EXERCISE PROMPT: Some of the lines below need repeating. Reproduce exactly those between the lines holding "theorem test_decode_keyw : decode" and "theorem test_decode_blkw : decode", inclusive.

START AVAILABLE DATA

-- ==== Sys2Proof/Tests/Slice0.lean ====
section
/-!
SUPPORT. The model's own tests. Expected values are those of spec/95_test_vectors.md (named V-…, T…, P…) and of the
examples in the rules; the tables T_ID, T_POS, T_AFF and T_SQ are the fixtures of that file, not the hardware's table.
Then one witness for each obligation that has hypotheses.
-/

namespace Sys2Proof.Machine.Tests

/-! ## WellFormed: an ill-formed term for its one check -/

theorem test_wf_refuses_start_0 : (Instr.start 0).wf = false := by decide
theorem test_wf_refuses_start_1 : (Instr.start 1).wf = false := by decide
theorem test_wf_admits_start_2 : (Instr.start 2).wf = true := by decide

/-! ## Decode: words written out bit by bit, OPC then ARG (R70, R71) -/

theorem test_decode_nop : decode 0b0000_00000000000000000000000000000000 = .nop 0 := by decide
theorem test_decode_keyw : decode 0b0001_00000001001000110100010101100111 = .keyw 0x01234567 := by decide
theorem test_decode_blkw : decode 0b0010_10001001101010111100110111101111 = .blkw 0x89ABCDEF := by decide
theorem test_decode_encrypt : decode 0b0011_00000000000000000000000000000000 = .encrypt := by decide
theorem test_decode_decrypt : decode 0b0011_00000000000000000000000000000001 = .decrypt := by decide
theorem test_decode_start : decode 0b0011_10000000000000000000000000000000 = .start 0x80000000 := by decide
theorem test_decode_rdst : decode 0b0100_00000000000000000000000000000000 = .rdst 0 := by decide
theorem test_decode_rdoh : decode 0b0101_00000000000000000000000000000000 = .rdoh 0 := by decide
theorem test_decode_rdol : decode 0b0110_11111111111111111111111111111111 = .rdol 0xFFFFFFFF := by decide
theorem test_decode_reserved7 : decode 0b0111_00000000000000000000000000000001 = .reserved7 1 := by decide
theorem test_decode_reserved8F : decode 0b1101_00000000000000000000000000000001 = .reserved8F 5 1 := by decide
theorem test_encode_keyw : encode (.keyw 0x01234567) = 0x101234567 := by decide
theorem test_overwide_is_rejected : decodeTableWord 40 0x1000000000 = none := by decide
theorem test_table_word : decodeTableWord 40 0x300000001 = some .decrypt := by decide

/-! ## Fixtures -/

def tId : Table := fun v _ => v
def tPos : Table := fun v i => v + BitVec.ofNat 4 i.val
def tAff : Table := fun v i => 7 * v + BitVec.ofNat 4 (3 * i.val + 5)
def tSq : Table := fun v i => v * v + BitVec.ofNat 4 i.val

def keyA : Vector Word 8 :=
  #v[0x01234567, 0x89ABCDEF, 0xFEDCBA98, 0x76543210, 0x0F1E2D3C, 0x4B5A6978, 0x8796A5B4, 0xC3D2E1F0]

/-- A state with every register zero, idle, nothing at the port. -/
def blank : State where
  k := Vector.replicate 8 0
  blkin := Vector.replicate 2 0
  l := 0
  r := 0
  out := 0
  kcnt := 0
  bcnt := 0
  rnd := 0
  dirreg := .encrypt
  phase := .idle
  done := false
  err := 0
  port := []
  responses := []
  rst := false
  draws := 0

/-- Block BA and key A loaded, ready for a START. -/
def loaded : State := { blank with k := keyA, blkin := #v[0x01234567, 0x89ABCDEF], kcnt := 8, bcnt := 2 }

/-- A run at round `n`. -/
def running (n : BitVec 6) : State := { blank with phase := .run, rnd := n }

/-! ## Key schedule (V-KS1, V-KS2) -/

theorem test_deriveSubkeys : (deriveSubkeys (keyMaterial keyA)).toOption = some keyA := by decide +kernel
theorem test_deriveSubkeys_long :
    (deriveSubkeys (List.replicate 288 true)).toOption = none := by decide +kernel
theorem test_keyw_ninth_is_discarded_and_counted :
    execKeyw 5 { blank with kcnt := 8 } = .next { blank with kcnt := 9 } := rfl
theorem test_keyw_saturates : execKeyw 5 { blank with kcnt := 15 } = .next { blank with kcnt := 15 } := rfl

/-! ## Round function (V-RF1 to V-RF6) -/

theorem test_rotl_one : rotateStep 0x00000001 = 0x00000800 := by decide
theorem test_rotl_word : rotateStep 0x12345678 = 0xA2B3C091 := by decide
theorem test_substitute_pos : substitute 0x00000001 tPos = 0x01234568 := by decide
theorem test_substitute_aff : substitute 0x89ABCDEF tAff = 0xD71B5F93 := by decide
theorem test_substitute_sq : substitute 0x80000000 tSq = 0x01234567 := by decide
theorem test_round_pos : roundFunction 0xDEADBEEF 0x01234567 0x89ABCDEF tPos = 0xCC6852B0 := by decide
theorem test_round_id : roundFunction 0xDEADBEEF 0x01234567 0x89ABCDEF tId = 0xA6370AB9 := by decide
theorem test_round_wraps : roundFunction 0x12345678 0xFFFFFFFF 0xFFFFFFFF tAff = 0x2F5C3172 := by decide

/-! ## The network (V-FE1, V-KS6, T2) -/

theorem test_gost_pos_enc : gost 0x0123456789ABCDEF keyA .encrypt tPos = 0xF364774C93D437B2 := by decide +kernel
theorem test_gost_pos_dec : gost 0x0123456789ABCDEF keyA .decrypt tPos = 0x99FF2B79474344B6 := by decide +kernel
theorem test_gost_aff_enc : gost 0xFFFFFFFFFFFFFFFF keyA .encrypt tAff = 0x812A8FE48256C4BB := by decide +kernel
theorem test_gost_sq_dec : gost 0x0000000000000000 keyA .decrypt tSq = 0xFE64C67E009C609E := by decide +kernel
theorem test_gost_zero_vector :
    gost 0 (Vector.replicate 8 0) .encrypt tPos = 0xBD685830FE0BEBE8 := by decide +kernel
theorem test_gost_one_subkey : gost 0 #v[0, 0, 0, 0, 0, 0, 1, 0] .encrypt tId = 0x44C42800204888A4 := by
  decide +kernel
theorem test_first_round :
    let t := roundStep tPos (beginRun .encrypt loaded)
    (t.l, t.r, t.rnd) = (0x89ABCDEF, 0x13E6A938, 1) := by decide
theorem test_last_output :
    (outputStep { blank with l := 0x93D437B2, r := 0xF364774C, rnd := 32 }).out = 0xF364774C93D437B2 := by decide

/-! ## START (P1, V-EX1) -/

theorem test_start_encrypts :
    let t := startWhole tPos 0 loaded
    (t.out, t.done, t.err, t.kcnt, t.bcnt, t.rnd) = (0xF364774C93D437B2, true, 0, 0, 0, 32) := by decide +kernel
theorem test_start_decrypts :
    (startWhole tPos 1 { loaded with blkin := #v[0xF364774C, 0x93D437B2] }).out = 0x0123456789ABCDEF := by
  decide +kernel
theorem test_start_priority :
    [(8, 2, 2), (8, 2, 0xFFFFFFFF), (8, 2, 0x100), (8, 1, 0), (8, 3, 1), (8, 0, 7), (7, 2, 0), (9, 2, 0),
      (15, 2, 0), (0, 0, 0), (7, 3, 5)].map
        (fun x => statusWord (startWhole tPos x.2.2 { loaded with kcnt := x.1, bcnt := x.2.1, done := true })) =
      [6, 6, 6, 4, 4, 4, 2, 2, 2, 2, 2] := by decide +kernel

/-! ## The port commands (V-HC1, V-HC2) -/

theorem test_blkw_second_is_low :
    execBlkw 7 { blank with bcnt := 1 } = .next { blank with blkin := #v[0, 7], bcnt := 2 } := rfl
theorem test_blkw_saturates : execBlkw 7 { blank with bcnt := 3 } = .next { blank with bcnt := 3 } := rfl
theorem test_status_loaded : statusWord { blank with done := true, kcnt := 8, bcnt := 3 } = 0x381 := by decide
theorem test_status_fields : statusWord { blank with err := 3, kcnt := 9, bcnt := 3 } = 0x396 := by decide
theorem test_rdst : execRdst 9 loaded = .next { loaded with responses := [0x280] } := rfl
theorem test_rdoh : execRdoh 0 { blank with done := true, out := 0xF364774C93D437B2 } =
    .next { blank with done := true, out := 0xF364774C93D437B2, responses := [0xF364774C] } := rfl
theorem test_rdol : execRdol 0 { blank with done := true, out := 0xF364774C93D437B2 } =
    .next { blank with done := true, out := 0xF364774C93D437B2, responses := [0x93D437B2] } := rfl
theorem test_rdoh_without_result_ignores_data_registers : execRdoh 0 { blank with k := keyA, l := 5 } =
    .next { blank with k := keyA, l := 5, responses := [highHalf (readableResult blank)] } := rfl
theorem test_reserved : step { blank with port := [0x900000001] } = .refused (.reservedOpcode 9) := rfl

/-! ## From reset -/

theorem test_reset_runs_keyw :
    step (State.reset.withFetchWord 40 0x101234567) = exec (.keyw 0x01234567) State.reset := rfl
theorem test_reset_rejects_start :
    step (State.reset.withFetchWord 40 0x300000000) = .next { State.reset with err := 1 } := rfl

/-! ## Script (P1, P2) -/

theorem test_script_keyw : assembleLine "KEYW 0x01234567      ; 101234567".toList = some [0x101234567] := by
  decide +kernel
theorem test_script_loadblk :
    assembleLine "LOADBLK 0x01234567, 0x89ABCDEF".toList = some [0x201234567, 0x289ABCDEF] := by decide +kernel
theorem test_script_note : assembleLine "RDST -> 0x00000280".toList = some [0x400000000] := by decide +kernel
theorem test_script_word : encodingText 0x10F1E2D3C = "10F1E2D3C".toList := by decide +kernel

/-! ## Witnesses: states and operands that meet the hypotheses of the obligations -/

theorem witness_decode_encode : (Instr.start 5).wf = true ∧ (Instr.reserved8F 7 0).wf = true := by decide
theorem witness_script_line : (Instr.start 2).wf = true ∧ (scriptLine (.start 2)).isSome = true := by decide
theorem witness_first_row : (1 : BitVec 4) ≠ 3 ∧ (decode 0x300000002).mnemonic = "START" := by decide
theorem witness_over_wide : 2 ^ 36 ≤ 2 ^ 36 ∧ 2 ^ 36 - 1 < 2 ^ 36 := by decide
theorem witness_step_runs_command : let s := { blank with port := [encode (.keyw 3)] }
    s.rst = false ∧ s.phase = .idle ∧ (Instr.keyw 3).wf = true ∧ s.port = encode (.keyw 3) :: [] := by decide
theorem witness_idle_waits : blank.rst = false ∧ blank.phase = .idle ∧ blank.port = [] := by decide
theorem witness_port_stream : let s := { blank with port := [Instr.keyw 3, .encrypt].map encode ++ [0x700000000] }
    (∀ i ∈ [Instr.keyw 3, .encrypt], i.wf = true) ∧ s.rst = false ∧ s.phase = .idle ∧
      s.port = [Instr.keyw 3, .encrypt].map encode ++ [0x700000000] := by decide
theorem witness_running_first : (running 0).rst = false ∧ (running 0).phase = .run ∧ (running 0).rnd.toNat ≤ 32 ∧
    (running 0).rnd.toNat < 32 ∧ (running 0).port = [] := by decide
theorem witness_running_last : (running 31).rst = false ∧ (running 31).phase = .run ∧
    (running 31).rnd.toNat < 32 := by decide
theorem witness_running_output : (running 32).rst = false ∧ (running 32).phase = .run ∧
    (running 32).rnd.toNat ≤ 32 ∧ (running 32).rnd = 32 := by decide
theorem witness_counters_clear : blank.kcnt = 0 ∧ blank.bcnt = 0 := by decide
theorem witness_loaded : loaded.kcnt = 8 ∧ loaded.bcnt = 2 := by decide
theorem witness_length_errors : let a := { loaded with kcnt := 9 }
    let b := { loaded with bcnt := 3 }
    (a.kcnt ≠ 8 ∨ a.bcnt ≠ 2) ∧ (b.kcnt ≠ 8 ∨ b.bcnt ≠ 2) := by decide
theorem witness_invalid_code : 2 ≤ (2 : Word).toNat ∧ 2 ≤ (0xFFFFFFFF : Word).toNat := by decide
theorem witness_rejection : let s := { loaded with port := [0x3#4 ++ (2 : Word)] }
    s.rst = false ∧ s.phase = .idle ∧ s.port = (0x3#4 ++ (2 : Word)) :: [] ∧
      ¬ (s.kcnt = 8 ∧ s.bcnt = 2 ∧ (2 : Word).toNat < 2) := by decide
theorem witness_rejection_key : let s := { blank with port := [0x3#4 ++ (0 : Word)] }
    s.rst = false ∧ s.phase = .idle ∧ s.port = (0x3#4 ++ (0 : Word)) :: [] ∧
      ¬ (s.kcnt = 8 ∧ s.bcnt = 2 ∧ (0 : Word).toNat < 2) := by decide
theorem witness_result_reads : ({ blank with done := true }).done = true ∧ blank.done = false := by decide
theorem witness_reserved : let s := { blank with port := [0x700000000] }
    s.rst = false ∧ s.phase = .idle ∧ s.port = 0x700000000 :: [] ∧ 7 ≤ (opcOf 0x700000000).toNat ∧
      (opcOf 0x6FFFFFFFF).toNat < 7 := by decide
theorem witness_exec_next : exec (.keyw 5) blank = .next (takeKeyWord 5 blank) ∧
    (takeKeyWord 5 blank).k ≠ blank.k := ⟨rfl, by decide⟩
theorem witness_exec_next_block : exec (.blkw 5) blank = .next (takeBlockWord 5 blank) ∧
    (takeBlockWord 5 blank).blkin ≠ blank.blkin := ⟨rfl, by decide⟩
theorem witness_exec_next_start : exec .encrypt blank = .next { blank with err := 1 } ∧
    ({ blank with err := 1 }).err ≠ blank.err := ⟨rfl, by decide⟩
theorem witness_exec_next_read : exec (.rdst 0) blank = .next { blank with responses := [0] } ∧
    ({ blank with responses := [0] }).responses ≠ blank.responses := ⟨rfl, by decide⟩
theorem witness_only_keyw : let s := { blank with port := [0x1#4 ++ (5 : Word)] }
    step s = .next (takeKeyWord 5 blank) ∧ s.rst = false ∧ (takeKeyWord 5 blank).k ≠ s.k := ⟨rfl, rfl, by decide⟩
theorem witness_flags : let s := { blank with port := [0x3#4 ++ (0 : Word)] }
    step s = .next { blank with err := 1 } ∧ s.rst = false ∧ s.phase = .idle ∧
      (({ blank with err := 1 }).done ≠ s.done ∨ ({ blank with err := 1 }).err ≠ s.err) :=
  ⟨rfl, rfl, rfl, by decide⟩
theorem witness_hidden_registers : exec (.rdst 0) blank = .next { blank with responses := [0] } ∧
    exec (.rdst 0) { blank with k := keyA, blkin := #v[1, 2], l := 3, r := 4, rnd := 5, dirreg := .decrypt } =
      .next { blank with
        k := keyA, blkin := #v[1, 2], l := 3, r := 4, rnd := 5, dirreg := .decrypt, responses := [0] } := ⟨rfl, rfl⟩
theorem witness_hidden_registers_without_result :
    exec (.rdoh 0) blank = .next { blank with responses := [highHalf (readableResult blank)] } ∧
    exec (.rdoh 0) { blank with k := keyA, blkin := #v[1, 2], l := 3, r := 4, rnd := 5, dirreg := .decrypt } =
      .next { blank with
        k := keyA, blkin := #v[1, 2], l := 3, r := 4, rnd := 5, dirreg := .decrypt
        responses := [highHalf (readableResult blank)] } := ⟨rfl, rfl⟩
theorem witness_hidden_registers_with_result : let s := { blank with done := true, out := 0xF364774C93D437B2 }
    exec (.rdol 0) s = .next { s with responses := [0x93D437B2] } ∧
    exec (.rdol 0) { s with k := keyA, blkin := #v[1, 2], l := 3, r := 4, rnd := 5, dirreg := .decrypt } =
      .next { s with
        k := keyA, blkin := #v[1, 2], l := 3, r := 4, rnd := 5, dirreg := .decrypt, responses := [0x93D437B2] } :=
  ⟨rfl, rfl⟩
theorem witness_key_lengths : (List.replicate 255 true).length ≠ 256 ∧ (List.replicate 256 true).length = 256 := by
  simp only [List.length_replicate]
  decide
theorem witness_equal_sums : (1 : Word) + 2 = 2 + 1 := by decide
theorem witness_retrace : 32 ≤ 32 ∧ 0 ≤ 32 := by decide
theorem witness_equal_subkeys : ∀ i j : Fin 8, (Vector.replicate 8 (7 : Word))[i] = (Vector.replicate 8 7)[j] := by
  decide
theorem witness_small_step_accepts : loaded.rst = false ∧ loaded.phase = .idle ∧ (acceptStart 1 loaded).phase = .run := by
  decide
theorem witness_small_step_rejects : blank.rst = false ∧ blank.phase = .idle ∧ (acceptStart 1 blank).phase = .idle := by
  decide
theorem witness_inv_idle : blank.Inv :=
  ⟨by decide, by decide, by decide, fun h => absurd h (by decide), by decide, fun h => absurd h (by decide)⟩
theorem witness_inv_run : (running 0).Inv :=
  ⟨by decide, by decide, by decide, fun h => absurd h (by decide), by decide, fun _ => rfl⟩
theorem witness_inv_step : step (running 0) = .next (roundStep Config.sbox (running 0)) := rfl
theorem witness_invocation : let s := { blank with port := (invocation keyA 1 2 .decrypt).map encode }
    s.rst = false ∧ s.phase = .idle ∧ s.kcnt = 0 ∧ s.bcnt = 0 ∧
      s.port = (invocation keyA 1 2 .decrypt).map encode := ⟨rfl, rfl, rfl, rfl, rfl⟩
theorem witness_round_trip (chi clo : Word) :
    let s := { blank with port := (invocation keyA 1 2 .encrypt).map encode }
    let s' := { loaded with kcnt := 0, bcnt := 0, port := (invocation keyA chi clo .decrypt).map encode }
    s.rst = false ∧ s.phase = .idle ∧ s.kcnt = 0 ∧ s.bcnt = 0 ∧ s.port = (invocation keyA 1 2 .encrypt).map encode ∧
      s'.rst = false ∧ s'.phase = .idle ∧ s'.kcnt = 0 ∧ s'.bcnt = 0 ∧
      s'.port = (invocation keyA chi clo .decrypt).map encode :=
  ⟨rfl, rfl, rfl, rfl, rfl, rfl, rfl, rfl, rfl, rfl⟩
theorem witness_no_hidden_state : let s' := { loaded with kcnt := 0, bcnt := 0 }
    (∀ i ∈ expand (.loadKey keyA) ++ [Instr.nop 0, .rdst 0] ++ expand (.loadBlk 1 2) ++ expand .rdOut,
      (opcodeOf i).toNat < 7 ∧ opcodeOf i ≠ 3) ∧
    blank.kcnt = 0 ∧ blank.bcnt = 0 ∧ s'.kcnt = 0 ∧ s'.bcnt = 0 ∧ s' ≠ blank := by
  exact ⟨by decide, rfl, rfl, rfl, rfl, by decide⟩
theorem witness_engines (e : Fin Config.neng) : stepEngine e enginesReset = .next (enginesReset.set e State.reset) := by
  have h : enginesReset[e] = State.reset := by simp [enginesReset]
  rw [stepEngine, h]
  rfl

END AVAILABLE DATA

RESULT OF THE TASK:
theorem test_decode_keyw : decode 0b0001_00000001001000110100010101100111 = .keyw 0x01234567 := by decide
theorem test_decode_blkw : decode 0b0010_10001001101010111100110111101111 = .blkw 0x89ABCDEF := by decide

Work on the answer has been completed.